Expert Global Solutions, Inc. (EGS)
- Company type: Private
- Industry: Business Process Outsourcing Accounts Receivable Management Customer Relationship Management Back Office Services
- Founded: 2012
- Headquarters: United States
- Number of locations: Over 100 Globally
- Revenue: Approximately 2 billion USD
- Owner: One Equity Partners
- Number of employees: ~43,000 (2012)
- Parent: Alorica
- Website: www.egscorp.com

= Expert Global Solutions =

American call center company

Founded in 2012, Expert Global Solutions, Inc. (EGS, formerly NCO Group), based in Plano, Texas, was a privately owned business process outsourcing company. It is a holding company for NCO Group and APAC Customer Services, Inc. (APAC), providers of business process outsourcing services. NCO provides accounts receivable management (ARM) services, and APAC provides customer relationship management (CRM) services. EGS has over 100 locations with more than 42,000 employees. EGS was previously owned by One Equity Partners (OEP), the private investment arm of JP Morgan Chase & Co.

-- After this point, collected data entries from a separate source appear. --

-- ==== Sys2Proof/Machine/StartOps.lean ====
section
/-!
DEFINITION. Bursts of the NV store, resets and the start-up sequence, power states and wake (R437 to R439, R443, R452,
R478 to R491, R494 to R510).
-/

namespace Sys2Proof.Machine

/-! ## Bursts (R480, R481, R483, R488) -/

/-- Groups of a burst. -/
def burstGroups (bs : List Byte) : Nat := ceilDiv bs.length 16

/-- The hold-up result lets a write run. [DEDUCED, log entry 73] -/
def Dev.holdupLets (d : Dev) (j : NvJob) : Bool := !(j.inKept && d.g .nvHoldupState == 2 && d.g .nvHoldupPolicy == 0)

/-- Queued bursts to a region NVWP_N protects are discarded. -/
def Dev.dropGuarded (d : Dev) : Dev :=
  if !d.on .nvProtect then d
  else
    let gone := d.nv.queue.filter NvJob.guarded
    let held := match d.nv.job with
      | some j => if j.guarded then d.nv.rest.length else 0
      | none => 0
    let n := (gone.map NvJob.bursts).sum + held
    if gone.isEmpty ∧ held = 0 then d
    else
      let d := gone.foldl Dev.jobLost d
      let d := if held = 0 then d
        else { d with nv := { d.nv with rest := [], job := if d.nv.running.isSome then d.nv.job else none } }
      let d := { d with nv := { d.nv with queue := d.nv.queue.filter fun j => !j.guarded } }
      ((d.count .nvDropped 0 n).flag .nvEventFlags 0 2).reportNv

/-- Queued Ledger records that stand right after an offset join its burst, up to 16 groups. [DEDUCED, log entry 69] -/
def ledgerRun (off : Nat) : List NvJob → Nat → List Byte × List NvJob
  | [], _ => ([], [])
  | j :: t, room =>
    if room = 0 ∨ j.region ≠ 2 ∨ ledgerAt j.id ≠ off then ([], j :: t)
    else
      let r := ledgerRun (off + 32) t (room - 1)
      (j.body ++ r.1, r.2)

/-- The next burst: the write under way goes on, or the first write of the FIFO that may run starts.
[DEDUCED, log entry 73] -/
def Dev.nextBurst (e : Env) (d : Dev) : Option (Nat × List Byte) × Dev :=
  match d.nv.rest with
  | b :: t => (some b, { d with nv := { d.nv with rest := t } })
  | [] =>
    match d.nv.queue.find? fun j => d.holdupLets j with
    | none => (none, d)
    | some j =>
      let q := d.nv.queue.erase j
      match d.jobBursts e j with
      | [] => (none, { d with nv := { d.nv with queue := q } })
      | (off, bs) :: t =>
        let r : List Byte × List NvJob := if j.region = 2 then ledgerRun (off + 32) q 7 else ([], q)
        (some (off, bs ++ r.1), { d with nv := { d.nv with queue := r.2, job := some j, rest := t } }.selectsPair e j)

/-- A burst passes its supply check and starts: no power fail, no test, the result of the first test known. -/
def Dev.burstStarts (e : Env) (d : Dev) : Dev :=
  if d.nv.failing ∨ d.nv.testing.isSome ∨ d.g .nvHoldupState = 0 ∨ d.nv.running.isSome then d
  else
    let d := d.dropGuarded
    let (b, d) := d.nextBurst e
    match b with
    | none => d.reportNv
    | some (off, bs) => ({ d with nv := { d.nv with running := some (off, bs, e.now) } }).reportNv

/-- The bytes of a burst stand in the store, and the poison of its groups is gone. -/
def Dev.burstWritten (d : Dev) (off : Nat) (bs : List Byte) : Dev :=
  let gs := (List.range (burstGroups bs)).map (off / 16 + ·)
  let d := gs.foldl (fun (d : Dev) g => { d with nv := { d.nv with poison := d.nv.poison.del g } }) d
  (d.post .nv off bs).count .nvBursts

/-- A write whose last burst is done: the pair it replaces is freed. -/
def Dev.jobDone (d : Dev) : Dev :=
  if d.nv.rest.isEmpty then
    match d.nv.job with
    | none => d
    | some j =>
      let d := { d with nv := { d.nv with job := none } }
      match j.frees with
      | some page => d.freePair j.id page
      | none => d
  else d

/-- The burst in progress ends: 64 ticks a group. [DEDUCED, log entry 74] -/
def Dev.burstEnds (d : Dev) : Dev :=
  match d.nv.running with
  | none => d
  | some (off, bs, _) =>
    ((({ d with nv := { d.nv with running := none } }).burstWritten off bs).jobDone).reportNv

def Dev.burstOver (e : Env) (d : Dev) : Bool :=
  match d.nv.running with
  | none => false
  | some (_, bs, start) => decide (start + 64 * burstGroups bs ≤ e.now)

/-- Nothing waits in the FIFO and no burst runs. -/
def NvUnit.idle (u : NvUnit) : Bool := u.queue.isEmpty && u.rest.isEmpty && u.running.isNone

/-- The FIFO runs out: every queued write that may run is programmed, in order. -/
def State.drainNv : Nat → State → State
  | 0, s => s.run fun _ d => d.burstEnds
  | n + 1, s =>
    if s.dev.nv.idle then s
    else
      let s := s.run fun _ d => d.burstEnds
      (s.run fun e d =>
        let (b, d) := d.dropGuarded.nextBurst e
        match b with
        | none => d
        | some (off, bs) => ((d.burstWritten off bs).jobDone).reportNv).drainNv n

/-! ## Hold-up test and scrubbing (R483, R489) -/

/-- The test starts: before the first burst, and 24 h after the last. -/
def Dev.holdupDue (e : Env) (d : Dev) : Bool :=
  d.nv.testing.isNone && d.nv.running.isNone && !d.nv.failing &&
    match d.nv.tested with
    | none => true
    | some t => decide (t + dayTicks ≤ e.now)

def Dev.holdupStarts (e : Env) (d : Dev) : Dev := { d with nv := { d.nv with testing := some e.now } }

/-- Ticks of the test, 100 us, and of the recharge, 2 ms. -/
def holdupTicks : Nat := 8400

/-- The test and the recharge are over. -/
def Dev.holdupOver (e : Env) (d : Dev) : Bool :=
  match d.nv.testing with
  | some t => decide (t + holdupTicks ≤ e.now)
  | none => false

/-- The test and the recharge end. [DEDUCED, log entry 75] -/
def Dev.holdupEnds (e : Env) (d : Dev) (nf : Nat) : Dev :=
  if !d.holdupOver e then d
  else
    let v := if 1800 ≤ nf then 1 else 2
    let d := ({ d with nv := { d.nv with testing := none, tested := some e.now } }).put .nvHoldupNf 0 nf
    if d.g .nvHoldupState = v then d else (d.put .nvHoldupState 0 v).flag .nvEventFlags 0 0

/-- Groups of the store. -/
def nvGroups : Nat := 32768

/-- A scrub pass ends: 24 h after the last one, and never while a burst is queued. [DEDUCED, log entry 170] -/
def Dev.scrubDue (e : Env) (d : Dev) : Bool := d.nv.queued == 0 && decide (d.nv.scrubbed + dayTicks ≤ e.now)

/-- A scrub pass: corrected groups are written back, poisoned ones reported. [DESIGN CHOICE, log entry 58] -/
def Dev.nvScrub (e : Env) (d : Dev) (corrected uncorrected : List Nat) : Dev :=
  let gone := ((d.nv.poison.map fun (p : Nat × Bool) => p.1) ++ uncorrected.filter (· < nvGroups)).eraseDups
  let mended := (corrected.filter fun g => g < nvGroups && !gone.contains g).eraseDups
  let d := mended.foldl (fun (d : Dev) g =>
    ((d.nvWrite { region := 5, id := 16 * g, page := 0, body := e.mem.readN .nv (16 * g) 16 }).count .nvCorr).flag
      .nvEventFlags 0 3) d
  let d := gone.foldl (fun (d : Dev) g =>
    ({ d with nv := { d.nv with poison := d.nv.poison.put g true } }).meetsPoison (16 * g) 16) d
  ({ d with nv := { d.nv with scrubbed := e.now } }).count .nvScrubs

/-- The level of NVWP_N changes. [DEDUCED, log entry 75] -/
def Dev.nvwp (d : Dev) (low : Bool) : Dev :=
  if d.on .nvProtect = low then d else ((d.put .nvProtect 0 (b2n low)).flag .nvEventFlags 0 7).dropGuarded

/-! ## The Ledger at start-up (R443) -/

/-- Ledger slots with a byte that is not 0, or poisoned. -/
def Dev.ledgerSlots (e : Env) (d : Dev) : List Nat :=
  let at_ (off : Nat) : Option Nat := if 0x5E000 ≤ off ∧ off < 0x7E000 then some ((off - 0x5E000) / 32) else none
  (e.mem.nv.filterMap (fun (c : Host.Cell) => at_ c.1)
    ++ d.nv.poison.filterMap (fun (p : Nat × Bool) => at_ (16 * p.1))).eraseDups

/-- A record of the Ledger as it stands: sequence number, kind and detail. -/
structure LedgerRec where
  seq : Nat
  kind : Nat
  detail : Nat
deriving DecidableEq, Repr

/-- The record of a slot, when its CRC holds. -/
def Dev.ledgerRec (e : Env) (d : Dev) (slot : Nat) : Option LedgerRec :=
  (d.copyAt e (0x5E000 + 32 * slot) 32).map fun (c : Nat × List Byte) =>
    ⟨c.1, blobField c.2 0xC 1, blobField c.2 0x18 4⟩

/-- The records that are valid, and the number of slots that hold none. [DEDUCED, log entry 68] -/
def Dev.ledgerRecs (e : Env) (d : Dev) : List LedgerRec × Nat :=
  let ss := d.ledgerSlots e
  let rs := ss.filterMap (d.ledgerRec e)
  (rs, ss.length - rs.length)

def Dev.ledgerScan (e : Env) (d : Dev) : Dev :=
  let (rs, bad) := d.ledgerRecs e
  let top := (rs.map LedgerRec.seq).foldl max 0
  let low := leastOr (top + 1) (rs.map LedgerRec.seq)
  let acks := rs.filter fun r => r.kind == 0x60
  let last := (acks.map LedgerRec.seq).foldl max 0
  let marked := match acks.find? fun r => r.seq == last with
    | some r => r.detail
    | none => 0
  let d := ((d.put .ledgerNextSeq 0 (top + 1)).put .ledgerOldestSeq 0 low).put .ledgerMarked 0 marked
  let d := if bad = 0 then d else (d.count .ledgerBad 0 bad).flag .ledgerEventFlags 0 2
  (d.nv.poison.filter fun (p : Nat × Bool) => p.2 && 0x5E00 ≤ p.1 && p.1 < 0x7E00).foldl (fun (d : Dev) p => d.meetsPoison (16 * p.1) 16) d

/-! ## Resets (R405, R496) -/

def causePowerOn : Nat := 1
def causePin : Nat := 2
def causeSoftware : Nat := 3
def causeLifeCycle : Nat := 4
def causeRecovery : Nat := 5
def causeWake : Nat := 6
def causeBrownOut : Nat := 7

/-- `RST_SCRATCH`, the register warm resets keep. -/
def scratchReg : Nat := 0x110

/-- Objects Innkeeper saves across SLEEP. -/
def inkRetained : List Obj :=
  [.srcPrio, .srcTargets, .srcQueue, .srcCgroup, .srcMask, .inkGroupBits, .cgCount, .cgTime, .hqEnable, .hqRing, .hqVector,
   .hqArmed]

/-- The state Innkeeper restores on wake: saved sources return PENDING or IDLE, stacks and holds empty. The ticks of their
firings are not among what R405 saves: free values. [DEDUCED, log entry 81] -/
def Dev.inkRestore (old d : Dev) : Dev :=
  let nums := inkRetained.map Obj.ctorIdx
  let saved := old.objs.filter fun (p : Nat × Nat) => nums.contains (p.1 % 1024)
  let os := saved.foldl (fun (t : Tab Nat) (p : Nat × Nat) => t.put p.1 p.2) d.objs
  let d := { d with objs := os }
  old.ink.srcs.foldl (fun (d : Dev) (p : Nat × Src) =>
    if p.2.st = .pending ∨ p.2.st = .held then
      let (first, d) := d.draw 48
      let (span, d) := d.draw 16
      d.putSrc p.1 { st := .pending, count := p.2.count, soft := p.2.soft, fromHold := p.2.fromHold || p.2.st == .held,
                     first := first, last := first + span }
    else d) d

/-- The fuse row of the new state is burnt: its root is a fresh one. -/
def Dev.burnRow (d : Dev) (target : Nat) : Dev :=
  let f := d.fuses
  { d with fuses := { f with lc := target, copies := f.copies.put target 3, voided := f.voided.del target,
                             helper := f.helper.del target }
           pwr := { d.pwr with burning := none } }

/-- A reset that comes while a row is being burnt leaves a free number of its three copies; two count as the row, and the
start-up burns the missing one (R438). [DEDUCED, log entry 155] -/
def Dev.burnCut (d : Dev) : Dev :=
  match d.pwr.burning with
  | none => d
  | some (target, _) =>
    let (v, d) := d.draw 2
    let n := max v (d.fuses.copies.getD target 0)
    if 2 ≤ n then d.burnRow target
    else { d with fuses := { d.fuses with copies := d.fuses.copies.put target n } }

/-- Fuses, NV store, flash and conditions outlast every reset; what a warm one or SLEEP keeps besides. -/
def Dev.afterReset (d : Dev) (cause : Nat) : Dev :=
  let d := d.burnCut
  let n : Dev := {}
  let n := { n with
    drawn := d.drawn
    fuses := d.fuses
    nv := { pairs := d.nv.pairs, keyPages := d.nv.keyPages, poison := d.nv.poison }
    kr := { made := d.kr.made, conds := d.kr.conds, hold := !d.kr.conds.isEmpty }
    pwr := { images := d.pwr.images } }
  let n := n.put .nvProtect 0 (d.g .nvProtect)
  let n := d.kr.conds.foldl (fun (n : Dev) (p : Nat × Nat) => n.nwSet p.1 false) n
  let n := if cause = causePowerOn ∨ cause = causeWake then n else n.putReg scratchReg (d.reg scratchReg)
  if cause = causeWake then (d.inkRestore n).put .nwSleepEvent 0 (d.g .nwSleepEvent) else n

/-- Boot ROM reads fuses and counters as step 1 begins. -/
def Dev.bootReads (e : Env) (d : Dev) (cause start : Nat) : Dev :=
  let q := d.counterAt e 1
  let boot := d.counterAt e 3
  let count := d.counterAt e 0 + 1
  let d := { d with pwr := { d.pwr with began := [(1, start)] } }
  let d := (d.put .lcState 0 (d.fuses.lc + if q = 0 then 0 else 128)).put .suCause 0 cause
  let d := ((d.put .bootCount 0 count).put .fwBoot 0 boot).put .fwRunning 0 boot
  ((d.put .rbCore 0 d.fuses.rbCore).put .rbIsland 0 d.fuses.rbIsland).reportPages

/-- The record of the island's zeroisation by a reset (R472); the first start-up of all has none.
[DEDUCED, log entry 79] -/
def Dev.resetRecord (e : Env) (d : Dev) (cause : Nat) : Dev :=
  if d.g .bootCount = 1 then d
  else d.ledger e 0x4B {} 0 0 0 (if cause = causePowerOn ∨ cause = causeWake then 5 else 4)

/-- A burnt share-void bit with helper data still present: the helper data are overwritten before anything else (R469). -/
def Dev.finishDestroying (e : Env) (d : Dev) : Dev :=
  if d.lc ≠ lcBlank ∧ d.lc ≠ lcEnd ∧ d.fuses.voided.getD d.rootCode false
      ∧ !(e.mem.readN .nv (pageAt d.helperPage) 4096).all (· == 0) then d.eraseHelper
  else d

/-- A reset registers: start-up begins with step 1. -/
def Dev.rebooted (e : Env) (d : Dev) (cause start : Nat) : Dev :=
  (((((d.afterReset cause).bootReads e cause start).finishDestroying e).ledgerScan e).readCounters e).resetRecord e cause

/-- A warm reset: the clock goes on from its nominal rate. [DEDUCED, log entry 72] [DEDUCED, log entry 76] -/
def State.warmReset (s : State) (cause : Nat) : State :=
  let s := s.run fun _ d => (d.burstEnds).nvLose
  let s := s.run fun e d => d.rebooted e cause e.now
  { s with clk := { s.clk with addend := Clock.reset.addend } }

/-- A cold reset: ticks count from power-good again, and only what the NV store holds is left in the memories.
[DEDUCED, log entry 76] -/
def State.coldReset (s : State) (cause : Nat) : State :=
  let s := s.run fun e d => (d.burstCut e.now).nvLose
  let s := { s with clk := Clock.reset, mem := { s.mem with pantry := [], dram := [] } }
  s.run fun e d => d.rebooted e cause e.now

/-- A reset the part makes of itself once the FIFO has run out (R437, R439, R497). [DEDUCED, log entry 72] -/
def State.drainedReset (s : State) (cause : Nat) : State := (s.drainNv (s.dev.nv.queued + 1)).warmReset cause

/-! ## Firmware images at start-up (R463, R506) -/

/-- The image of a flash slot passes R463 against the rollback counter of its kind. -/
def Dev.slotGood (d : Dev) (kind slot : Nat) : Bool :=
  let x := d.pwr.images.getD (2 * kind + slot) {}
  x.ok && decide (d.rollback kind ≤ x.security)

/-- The slot a kind starts from: the boot slot, or the other one when it fails. -/
def Dev.startSlot (d : Dev) (kind : Nat) : Option Nat :=
  let b := d.bootSlot kind
  if d.slotGood kind b then some b else if d.slotGood kind (1 - b) then some (1 - b) else none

In 2016, the company was acquired by Alorica Inc, a California-based customer service company.

== History ==
Previously known as NCO Group, the company was purchased by APAC Customer Services in April 2012 and rebranded as Expert Global Solutions. One Equity Partners acquired APAC Customer Services in July 2011.

Alorica, the parent company of Expert Global Solutions, after its acquisition in June 2016

A portfolio company of One Equity Partners, Expert Global Solutions was acquired by Alorica in 2016.